Status Quo chronology
| Down Down & Dirty at Wacken (2018) | Backbone (2019) |  |

Singles from Backbone
- "Backbone" Released: 12 July 2019; "Liberty Lane" Released: 9 August 2019;

= Backbone (Status Quo album) =

Backbone is the thirty-third studio album by British rock band Status Quo. It was released on 6 September 2019 and debuted at number six on the UK Albums Chart (and at top spot on the Album Sales Chart, which subtracts streaming activity from specific album purchases in all digital and physical formats). It was the band's 25th UK top ten album and their highest-charting album of original material (Note: Between 1+9+8+2 and Backbone, the band had three higher-charting, top-five albums: two studio albums and a greatest hits compilation. These are Rocking All Over the Years (1990; compilation), Don't Stop (1996; covers of other artists), and Aquostic – Stripped Bare (2014; acoustic covers of their own songs). Rocking All Over the Years contained "Anniversary Waltz", which was a previously unreleased medley of rock-and-roll genre covers, but none of the three albums contained any wholly new compositions.) since 1+9+8+2 (1982). Backbone also entered the Swiss album charts at number two, and the German album charts at number six, giving the band their highest album chart position in the latter, despite a long history of enduring popularity.

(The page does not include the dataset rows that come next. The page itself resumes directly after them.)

-- ==== Sys2Proof/Machine/Flags.lean ====
section
/-! DEFINITION. Every flag computation and every arithmetic result of the spec (10_state.md R22, 41_alu.md R151):
operands as unbounded integers, flags as comparisons on them, results narrowed at the end (00_scope.md R11). -/
namespace Sys2Proof.Machine

/-- The byte a flag writes into VF: 1 or 0, never left alone (10_state.md R22). -/
def flagByte (c : Bool) : Byte := if c then 1 else 0

/-- Carry out of eight bits (41_alu.md R146). -/
def addCarry (a b : Byte) : Bool := decide (a.toNat + b.toNat > 255)

/-- Sum modulo 256 (41_alu.md R141, R146). -/
def addResult (a b : Byte) : Byte := BitVec.ofNat 8 (a.toNat + b.toNat)

/-- No borrow in `a - b`: 1 when `a >= b` (41_alu.md R147, R148). -/
def subNoBorrow (a b : Byte) : Bool := decide (b.toNat ≤ a.toNat)

/-- Difference modulo 256 (00_scope.md R11: `a - b + 256` when `a < b`). -/
def subResult (a b : Byte) : Byte := BitVec.ofNat 8 (a.toNat + 256 - b.toNat)

/-- The bit a right shift loses (41_alu.md R149). -/
def shrOut (a : Byte) : Bool := a.getLsbD 0

/-- Logical shift right by one (41_alu.md R149). -/
def shrResult (a : Byte) : Byte := BitVec.ofNat 8 (a.toNat / 2)

/-- The bit a left shift loses (41_alu.md R150; 90_conflicts.md C2). -/
def shlOut (a : Byte) : Bool := a.getLsbD 7

/-- Shift left by one modulo 256 (41_alu.md R150). -/
def shlResult (a : Byte) : Byte := BitVec.ofNat 8 (a.toNat * 2)

/-- Carry out of twelve bits in `I + V[x]` (42_index_memory.md R161). -/
def indexCarry (i : Addr) (a : Byte) : Bool := decide (i.toNat + a.toNat > 0xFFF)

/-- `I + V[x]` modulo 4096 (42_index_memory.md R161). -/
def indexSum (i : Addr) (a : Byte) : Addr := BitVec.ofNat 12 (i.toNat + a.toNat)

end Sys2Proof.Machine
end

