-- ==== Sys2Proof/Laws/Decode.lean ====
section
/-! SUPPORT. The fields of an assembled word are the parts it was assembled from, and a word is assembled from its
fields: what proofs about decoding and encoding cite. -/
namespace Sys2Proof

theorem getLsbD_wordXYN (op x y n : Nibble) (i : Nat) : (wordXYN op x y n).getLsbD i =
    if i < 4 then n.getLsbD i else if i < 8 then y.getLsbD (i - 4) else if i < 12 then x.getLsbD (i - 8)
      else op.getLsbD (i - 12) := by
  change BitVec.getLsbD (w := 4 + 4 + 4 + 4) (op ++ x ++ y ++ n) i = _
  rw [BitVec.getLsbD_append, BitVec.getLsbD_append, BitVec.getLsbD_append]
  have h1 : (i - 4 < 4) ↔ i < 8 := by omega
  have h2 : (i - 4 - 4 < 4) ↔ i < 12 := by omega
  have h3 : i - 4 - 4 = i - 8 := by omega
  have h4 : i - 8 - 4 = i - 12 := by omega
  by_cases ha : i < 4
  · simp [ha]
  · by_cases hb : i < 8
    · simp [ha, hb, h1]
    · by_cases hc : i < 12
      · have : i - 8 < 4 := by omega
        simp [ha, hb, h1, h3, hc, this]
      · have : ¬ i - 8 < 4 := by omega
        simp [ha, hb, h1, h3, hc, h4, this]

/-- A family's immediate byte is two nibbles, `y ++ n` (30_encoding.md R91). -/
theorem wordXKK_eq (op x : Nibble) (kk : Byte) :
    wordXKK op x kk = wordXYN op x (kk.extractLsb' 4 4) (kk.extractLsb' 0 4) := by
  apply BitVec.eq_of_getLsbD_eq
  intro i hi
  rw [getLsbD_wordXYN]
  change BitVec.getLsbD (w := 4 + 4 + 8) (op ++ x ++ kk) i = _
  rw [BitVec.getLsbD_append, BitVec.getLsbD_append]
  interval_cases i <;> simp

/-- The address field is three nibbles, `x ++ y ++ n` (30_encoding.md R91). -/
theorem wordNNN_eq (op : Nibble) (nnn : Addr) : wordNNN op nnn =
    wordXYN op (nnn.extractLsb' 8 4) (nnn.extractLsb' 4 4) (nnn.extractLsb' 0 4) := by
  apply BitVec.eq_of_getLsbD_eq
  intro i hi
  rw [getLsbD_wordXYN]
  change BitVec.getLsbD (w := 4 + 12) (op ++ nnn) i = _
  rw [BitVec.getLsbD_append]
  interval_cases i <;> simp

@[simp] theorem fieldOp_wordXYN (op x y n : Nibble) : fieldOp (wordXYN op x y n) = op := by
  apply BitVec.eq_of_getLsbD_eq
  intro i hi
  simp only [fieldOp, BitVec.getLsbD_extractLsb', getLsbD_wordXYN]
  interval_cases i <;> simp

@[simp] theorem fieldX_wordXYN (op x y n : Nibble) : fieldX (wordXYN op x y n) = x := by
  apply BitVec.eq_of_getLsbD_eq
  intro i hi
  simp only [fieldX, BitVec.getLsbD_extractLsb', getLsbD_wordXYN]
  interval_cases i <;> simp

@[simp] theorem fieldY_wordXYN (op x y n : Nibble) : fieldY (wordXYN op x y n) = y := by
  apply BitVec.eq_of_getLsbD_eq
  intro i hi
  simp only [fieldY, BitVec.getLsbD_extractLsb', getLsbD_wordXYN]
  interval_cases i <;> simp

@[simp] theorem fieldN_wordXYN (op x y n : Nibble) : fieldN (wordXYN op x y n) = n := by
  apply BitVec.eq_of_getLsbD_eq
  intro i hi
  simp only [fieldN, BitVec.getLsbD_extractLsb', getLsbD_wordXYN]
  interval_cases i <;> simp

@[simp] theorem fieldOp_wordXKK (op x : Nibble) (kk : Byte) : fieldOp (wordXKK op x kk) = op := by
  simp [wordXKK_eq]

@[simp] theorem fieldX_wordXKK (op x : Nibble) (kk : Byte) : fieldX (wordXKK op x kk) = x := by
  simp [wordXKK_eq]

@[simp] theorem fieldKK_wordXKK (op x : Nibble) (kk : Byte) : fieldKK (wordXKK op x kk) = kk := by
  apply BitVec.eq_of_getLsbD_eq
  intro i hi
  simp only [fieldKK, BitVec.getLsbD_extractLsb', wordXKK_eq, getLsbD_wordXYN]
  interval_cases i <;> simp

@[simp] theorem fieldOp_wordNNN (op : Nibble) (nnn : Addr) : fieldOp (wordNNN op nnn) = op := by
  simp [wordNNN_eq]

@[simp] theorem fieldNNN_wordNNN (op : Nibble) (nnn : Addr) : fieldNNN (wordNNN op nnn) = nnn := by
  apply BitVec.eq_of_getLsbD_eq
  intro i hi
  simp only [fieldNNN, BitVec.getLsbD_extractLsb', wordNNN_eq, getLsbD_wordXYN]
  interval_cases i <;> simp

/-- A word is its four nibbles. -/
theorem wordXYN_fields (w : Word) : wordXYN (fieldOp w) (fieldX w) (fieldY w) (fieldN w) = w := by
  apply BitVec.eq_of_getLsbD_eq
  intro i hi
  simp only [getLsbD_wordXYN, fieldOp, fieldX, fieldY, fieldN, BitVec.getLsbD_extractLsb']
  interval_cases i <;> simp

theorem wordXKK_fields (w : Word) : wordXKK (fieldOp w) (fieldX w) (fieldKK w) = w := by
  apply BitVec.eq_of_getLsbD_eq
  intro i hi
  simp only [wordXKK_eq, getLsbD_wordXYN, fieldOp, fieldX, fieldKK, BitVec.getLsbD_extractLsb']
  interval_cases i <;> simp

theorem wordNNN_fields (w : Word) : wordNNN (fieldOp w) (fieldNNN w) = w := by
  apply BitVec.eq_of_getLsbD_eq
  intro i hi
  simp only [wordNNN_eq, getLsbD_wordXYN, fieldOp, fieldNNN, BitVec.getLsbD_extractLsb']
  interval_cases i <;> simp

/-- Every primary nibble is one of sixteen. -/
theorem nibble_cases (n : Nibble) : n = 0x0 ∨ n = 0x1 ∨ n = 0x2 ∨ n = 0x3 ∨ n = 0x4 ∨ n = 0x5 ∨ n = 0x6 ∨ n = 0x7 ∨
    n = 0x8 ∨ n = 0x9 ∨ n = 0xA ∨ n = 0xB ∨ n = 0xC ∨ n = 0xD ∨ n = 0xE ∨ n = 0xF := by
  revert n; decide

end Sys2Proof
end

Frontman Francis Rossi stated in a 2022 interview with Classic Rock magazine that Backbone was likely to be Status Quo's final studio album. Rossi blamed the shift to streaming as the predominant means of consuming music and called out Spotify in particular: "It’s something we’ve sweated over and they’re giving you a quarter of a penny per stream? Fuck you." He described the situation in the industry as "even worse than when we were all getting ripped off in the sixties". However, he did not write off the possibility entirely and made it clear that the band still has "one in us".

Professional ratings
Review scores
| Source | Rating |
| Classic Rock | Star |

==Background==
Backbone is the first album released by the band since the death of rhythm guitarist Rick Parfitt, who had featured on every prior Status Quo album. Speaking about the album in a press release, frontman Francis Rossi expressed both pride in the content and sadness regarding Parfitt's lack of involvement, saying "This new material had to be seriously good. Quo have achieved so much and meant so much to too many people for the quality to slip now [...] Losing Rick was hard to bear but, through Richie Malone, who was inspired to pick up a guitar by him, we can not only keep going but actually pick up the pace." He concluded: "I wasn't sure I had another album in me but I couldn't be more proud of Backbone."
The album was dedicated to Rick Parfitt: "This album is dedicated to the memory of Rick Parfitt OBE (1948–2016)".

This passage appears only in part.